South Africa is poised to break the cycle of wage inequality inherited from apartheid with proposed legislation that would prohibit employers from asking job applicants about their salary history.
The Fair Pay Bill, introduced by MP Nobuntu Hlazo-Webster of Build One South Africa (BOSA), would amend the Employment Equity Act to mandate pay transparency and end the practice of basing new salaries on previous earnings—a system that perpetuates historical discrimination.
"Job applicants end up trapped by low wages for life, as their remuneration is based on previous salaries, tainted by historic bias," Hlazo-Webster explained. In South Africa, where apartheid-era wage structures systematically underpaid Black workers, women, and people with disabilities, this cycle has persisted for decades after democracy.
The bill's provisions are comprehensive. Employers would be required to disclose salary ranges upfront for all vacancies, promotions, and transfers. Compensation must be determined objectively during job classification and evaluation, rather than anchored to what someone earned at a previous employer where discrimination may have limited their pay. Workers would also gain the explicit right to discuss and share remuneration information—ending the culture of pay secrecy that disadvantages those with less negotiating power.

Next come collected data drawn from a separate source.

-- ==== Sys2Proof/Machine/State/Store.lean ====
section
/-! DEFINITION. State of areas 0x12 (configuration), 0x13 (update), 0x14 (memory and journals), 0x15 (access) and
0x16 (power and hold-up). -/

namespace Sys2Proof.Machine

/-- One entry of the patch area (Table 17-10). -/
structure PatchEntry where
  /-- CFG_P_SEQ | uint32 NV | 17 Table 17-10 | 0 -/
  seq : Nat := 0
  /-- record type | 16 bits NV | 17 Table 17-10 | 0 -/
  type : Nat := 0
  /-- word index | 16 bits NV | 17 Table 17-10 | 0 -/
  word : Nat := 0
  /-- mask | 32 bits NV | 17 Table 17-10 | 0 -/
  mask : Word := 0
  /-- value | 32 bits NV | 17 Table 17-10 | 0 -/
  value : Word := 0
  /-- frame of application | 48 bits NV | 17 Table 17-10 | 0 -/
  frame : Nat := 0
  /-- role of the command | 8 bits NV | 17 Table 17-10 | Operator -/
  role : Role := .operator
  /-- command ID | 32 bits NV | 17 Table 17-10 | 0 -/
  cmd : Word := 0
  deriving DecidableEq, Repr, Inhabited

/-- One half of the patch area (R505). -/
structure PatchHalf where
  /-- the half header is valid | 1 bit NV | 17 R505 | false (erased) -/
  valid : Bool := false
  /-- generation | uint32 NV | 17 R505 | 0 -/
  gen : Nat := 0
  /-- CFG_SEQ of the image the patches belong to | uint32 NV | 17 R505 | 0 -/
  imageSeq : Nat := 0
  /-- entries in order of writing | up to 16,383 entries NV | 17 R505 | empty -/
  entries : List PatchEntry := []
  deriving DecidableEq, Repr, Inhabited

/-- One patched word (`CFG_PATCH_SET`). -/
structure PatchWord where
  /-- record type | 16 bits | 17 | 0 -/
  type : Nat := 0
  /-- word index | 16 bits | 17 | 0 -/
  word : Nat := 0
  /-- effective value | 32 bits | 17 | 0 -/
  eff : Word := 0
  /-- image value | 32 bits | 17 | 0 -/
  img : Word := 0
  deriving DecidableEq, Repr, Inhabited

/-- One entry of a `CFG_PATCH` body (Table 17-9). -/
structure PatchItem where
  /-- record type | 16 bits | 17 Table 17-9 | 0 -/
  type : Nat := 0
  /-- word index | 16 bits | 17 Table 17-9 | 0 -/
  word : Nat := 0
  /-- mask | 32 bits | 17 Table 17-9 | 0 -/
  mask : Word := 0
  /-- value | 32 bits | 17 Table 17-9 | 0 -/
  value : Word := 0
  deriving DecidableEq, Repr, Inhabited

/-- An accepted patch on its way (R503). -/
structure PatchJob where
  /-- command ID | 32 bits | 17 R503 | 0 -/
  cmd : Word := 0
  /-- frame after the effective frame | 48 bits | 17 R503 | 0 -/
  at_ : Nat := 0
  /-- entries in body order | list | 17 R502 | empty -/
  items : List PatchItem := []
  /-- role of the command | 8 bits | 17 Table 17-10 | Installer -/
  role : Role := .installer
  /-- step 1 has been done | 1 bit | 17 R503 | false -/
  applied : Bool := false
  /-- this module has done or failed step 2, and lists it | 1 bit | 17 R503 R499 | false -/
  own : Bool := false
  /-- steps of slot A's module, as assigned | count | 17 R503 R499 | 0 -/
  doneA : Nat := 0
  /-- steps of slot B's module, as assigned | count | 17 R503 R499 | 0 -/
  doneB : Nat := 0
  deriving DecidableEq, Repr, Inhabited

/-- A staging under way (R498). -/
structure StageJob where
  /-- command ID | 32 bits | 17 R498 | 0 -/
  cmd : Word := 0
  /-- target slot | 1 bit | 17 R497 | 0 -/
  target : Nat := 0
  /-- image length | bytes | 17 Table 17-6 | 0 -/
  length : Nat := 0
  /-- inbound pages in image order | list | 17 Table 17-6 | empty -/
  pages : List Nat := []
  /-- CFG_STAGE_STEP, this module's steps done | 0 to 4 | 17 Table 17-13 | 0 -/
  own : Nat := 0
  /-- this module has failed a step, and lists it | 1 bit | 17 R499 | false -/
  failed : Bool := false
  /-- steps of slot A's module, as assigned | 0 to 4 | 17 R499 | 0 -/
  doneA : Nat := 0
  /-- steps of slot B's module, as assigned | 0 to 4 | 17 R499 | 0 -/
  doneB : Nat := 0
  /-- digest of the target slot before staging | 32 bits | 20 R577 | 0 -/
  oldDigest : Word := 0
  deriving DecidableEq, Repr, Inhabited

/-- State of area 0x12. -/
structure CfgSt where
  /-- image slot 0 of the carrier NOR, its image's bytes | 2 MiB NV | 17 Table 17-1 | erased (empty); DESIGN CHOICE (log 1) -/
  slot0 : Bytes := []
  /-- image slot 1 of the carrier NOR | 2 MiB NV | 17 Table 17-1 | erased (empty); DESIGN CHOICE (log 1) -/
  slot1 : Bytes := []
  /-- patch area half 0 | 512 KiB NV | 17 R505 | erased -/
  half0 : PatchHalf := {}
  /-- patch area half 1 | 512 KiB NV | 17 R505 | erased -/
  half1 : PatchHalf := {}
  /-- CFG_SLOT | 8 bits | 17 Table 17-13 | none, read as 0xFF -/
  slot : Option Nat := none
  /-- CFG_FORMAT_LOADED | 8 bits | 17 Table 17-13 | 0 -/
  format : Nat := 0
  /-- CFG_RES0 | 8 bits | 17 Table 17-13 | 1 empty -/
  res0 : Nat := 1
  /-- CFG_RES1 | 8 bits | 17 Table 17-13 | 1 empty -/
  res1 : Nat := 1
  /-- CFG_SEQ_LOADED | uint32 | 17 Table 17-13 | 0 -/
  seqLoaded : Nat := 0
  /-- CFG_SEQ_OTHER | uint32 | 17 Table 17-13 | 0 -/
  seqOther : Nat := 0
  /-- CFG_DIGEST_LOADED | 32 bits | 17 R489 | 0 -/
  digestLoaded : Word := 0
  /-- CFG_DIGEST_OTHER | 32 bits | 17 R489 | 0 -/
  digestOther : Word := 0
  /-- CFG_CREATED_LOADED | 64 bits | 17 Table 17-13 | 0 -/
  created : Nat := 0
  /-- CFG_SFLAGS bit 0 fallback | 1 bit | 17 R494 | false -/
  fallback : Bool := false
  /-- CFG_SFLAGS bit 1 migrated | 1 bit | 17 R495 | false -/
  migrated : Bool := false
  /-- CFG_SFLAGS bit 2 patch persistence failed | 1 bit | 17 R503 | false -/
  persistFail : Bool := false
  /-- CFG_SFLAGS bit 4 staged image awaiting a start | 1 bit | 17 Table 17-13 | false -/
  staged : Bool := false
  /-- staging running, CFG_SFLAGS bit 3 | record | 17 R498 | none -/
  stage : Option StageJob := none
  /-- patched words in force, ascending type and word | up to 81 | 17 CFG_PATCH_SET | empty -/
  patches : List PatchWord := []
  /-- patches accepted and not finished, in the order of R82 | list | 17 R503 | empty -/
  jobs : List PatchJob := []
  deriving DecidableEq, Repr, Inhabited

/-- A manifest header with what it stands on (Table 18-4). -/
structure Manifest where
  /-- UPD_M_RUNTIME | 32 bits | 18 Table 18-4 | 0 -/
  runtime : Word := 0
  /-- UPD_M_SECV | uint32 | 18 Table 18-4 | 0 -/
  secv : Nat := 0
  /-- UPD_M_LEN | 1 to 33,488,896 | 18 Table 18-4 | 0 -/
  len : Nat := 0
  /-- UPD_M_BLOCKS | 16 bits | 18 Table 18-4 | 0 -/
  blocks : Nat := 0
  /-- UPD_M_FMT | 8 bits | 18 Table 18-4 | 0 -/
  fmt : Nat := 0
  /-- UPD_M_FMT_FROM | 8 bits | 18 Table 18-4 | 0 -/
  fmtFrom : Nat := 0
  /-- UPD_M_BOOT_ROM | 32 bits | 18 Table 18-4 | 0 -/
  bootRom : Word := 0
  /-- UPD_M_PREONG | 1 to 3 | 18 Table 18-4 | 1 -/
  preong : Nat := 1
  /-- UPD_M_BUILT | uint64 ns TAI | 18 Table 18-4 | 0 -/
  built : Nat := 0
  /-- SHA-384 hash of each image block, in block order | 48 bytes each | 18 R513 | empty -/
  hashes : List Bytes := []
  deriving DecidableEq, Repr, Inhabited

/-- A 32 MiB area of the module NOR: a boot bank or Velvet (R511). -/
structure BankSt where
  /-- manifest of block 0 | record NV | 18 R511 | none -/
  manifest : Option Manifest := none
  /-- blocks 1 to 511 as programmed | 64 KiB each NV | 18 R511 | empty -/
  blocks : Tab Bytes := []
  deriving DecidableEq, Repr, Inhabited

/-- An `UPD_STAGE`, `UPD_ACTIVATE` or `UPD_CONFIRM` under way (R515). -/
structure UpdJob where
  /-- command ID | 32 bits | 18 R515 | 0 -/
  cmd : Word := 0
  /-- slot mask | 2 bits | 18 R515 | 0 -/
  mask : BitVec 2 := 0
  /-- 1 manifest, 2 blocks, 3 abandon, 4 activate, 5 confirm | name | 18 R516 R518 R527 | 1 -/
  op : Nat := 1
  /-- first block | 16 bits | 18 Table 18-6 | 0 -/
  first : Nat := 0
  /-- count | 16 bits | 18 Table 18-6 | 0 -/
  count : Nat := 0
  /-- inbound pages | list | 18 Table 18-6 | empty -/
  pages : List Nat := []
  /-- steps this module has done, and lists | count | 18 R515 | 0 -/
  own : Nat := 0
  /-- this module has failed a step, and lists it | 1 bit | 18 R515 | false -/
  failed : Bool := false
  /-- steps done by the module of slot A, as assigned | count | 18 R515 | 0 -/
  doneA : Nat := 0
  /-- steps done by the module of slot B, as assigned | count | 18 R515 | 0 -/
  doneB : Nat := 0
  deriving DecidableEq, Repr, Inhabited

/-- A `CFE_FW_UPDATE` under way (R530). -/
structure CfeFwJob where
  /-- command ID | 32 bits | 18 R530 | 0 -/
  cmd : Word := 0
  /-- UPD_CFE_PORT | 8 bits | 18 Table 18-13 | 0 -/
  port : Nat := 0
  /-- bank | 1 bit | 18 Table 18-10 | 0 -/
  bank : Nat := 0
  /-- image bytes | count | 18 Table 18-10 | 0 -/
  length : Nat := 0
  /-- expected FW_RUN | 32 bits | 18 Table 18-10 | 0 -/
  version : Word := 0
  /-- inbound pages | list | 18 Table 18-10 | empty -/
  pages : List Nat := []
  /-- step under way, 1 to 3 | count | 18 R530 | 1 -/
  step : Nat := 1
  /-- UPD_CFE_SENT, blocks acknowledged | uint16 | 18 Table 18-13 | 0 -/
  sent : Nat := 0
  /-- frame in which step 3 began | 48 bits | 18 R530 | 0 -/
  from_ : Nat := 0
  /-- steps this module has completed and lists | 0 to 3 | 18 R530 R515 | 0 -/
  done : Nat := 0
  /-- failure this module lists: code of Table 18-5 and RSTAT | 2 x 16 bits | 18 R530 | none -/
  failed : Option (Nat × Nat) := none
  deriving DecidableEq, Repr, Inhabited

/-- The content of one copy of the update record (Table 18-2). -/
structure UpdRec where
  /-- UPD_GEN | uint32 NV | 18 Table 18-2 | 1 -/
  gen : Nat := 1
  /-- UPD_VSTATE | 8 bits NV | 18 Table 18-2 | IDLE -/
  vstate : VState := .idle
  /-- UPD_CONFIRMED | 8 bits NV | 18 Table 18-2 | 0 -/
  confirmed : Nat := 0
  /-- UPD_BFLAGS bit 0 | 1 bit NV | 18 Table 18-2 | false -/
  fallback : Bool := false
  /-- UPD_BFLAGS bit 1 | 1 bit NV | 18 Table 18-2 | false -/
  revertNew : Bool := false
  /-- UPD_BFLAGS bit 2 | 1 bit NV | 18 Table 18-2 | false -/
  copyNew : Bool := false
  /-- UPD_TRIALS | 0 to 3 NV | 18 Table 18-2 | 0 -/
  trials : Nat := 0
  /-- UPD_COPY_INDEX | 16 bits NV | 18 Table 18-2 | 0 -/
  copyIndex : Nat := 0
  /-- UPD_SET | 0 or 1 NV | 18 Table 18-2 | 0 -/
  set : Nat := 0
  /-- UPD_MIG | 0 to 2 NV | 18 Table 18-2 | none -/
  mig : Mig := .none
  /-- UPD_FMT of set 0 | 8 bits NV | 18 Table 18-2 | 0 -/
  fmt0 : Nat := 0
  /-- UPD_FMT of set 1 | 8 bits NV | 18 Table 18-2 | 0 -/
  fmt1 : Nat := 0
  /-- UPD_CAUSE | 8 bits NV | 18 Table 18-2 | 0 -/
  cause : Nat := 0
  /-- UPD_LOAD_FAILS | 8 bits NV | 18 Table 18-2 | 0 -/
  loadFails : Nat := 0
  /-- UPD_VER of bank A, bank B and Velvet | 3 x 32 bits NV | 18 Table 18-2 | as UPD_VER -/
  ver : Word × Word × Word := (0x03000000, 0, 0)
  /-- UPD_SECV | uint32 NV | 18 Table 18-2 | 0 -/
  secv : Nat := 0
  /-- UPD_MAN_HASH | 48 bytes NV | 18 Table 18-2 | zero -/
  manHash : Bytes := List.replicate 48 0
  /-- UPD_BITMAP | 512 bits NV | 18 Table 18-2 | 0 -/
  bitmap : BitVec 512 := 0
  deriving DecidableEq, Repr, Inhabited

In South Africa, as across post-conflict societies, the journey from apartheid to true equality requires generations—and constant vigilance. This legislation acknowledges that inequality's impacts are "felt disproportionately along lines of race, gender and disability"—a direct recognition that formal legal equality has not erased economic stratification.
Consider a Black woman who entered the workforce in the early 2000s at a company that still reflected apartheid-era pay scales. Even as she changed jobs over two decades, each new employer asked her salary history and offered incremental raises. Meanwhile, a white male counterpart who started at a higher baseline continued to outpace her, despite identical qualifications and performance. The Fair Pay Bill would break this chain.
The legislation now enters a 30-day public comment period beginning April 30, with submissions accepted through the Fair Pay Bill website at fairpaybill.co.za. Business organizations are expected to raise concerns about administrative burden and market flexibility, while labor unions and equality advocates view the reform as long overdue.
South Africa's approach follows similar reforms in jurisdictions from California to the European Union, but carries unique significance in a society still grappling with apartheid's economic legacy. The country's Gini coefficient—a measure of inequality—remains among the world's highest, with wealth and income gaps largely tracking racial divisions established under white minority rule.
The bill represents a test of whether policy intervention can accelerate the glacial pace of economic transformation. Three decades after liberation, the promise of the Rainbow Nation remains unfulfilled for millions whose earning potential is still constrained by historical injustice. Pay transparency and salary history bans offer a concrete mechanism to disrupt inherited disadvantage—though implementation and enforcement will determine whether the law delivers real change or becomes another aspirational statute honored more in breach than observance.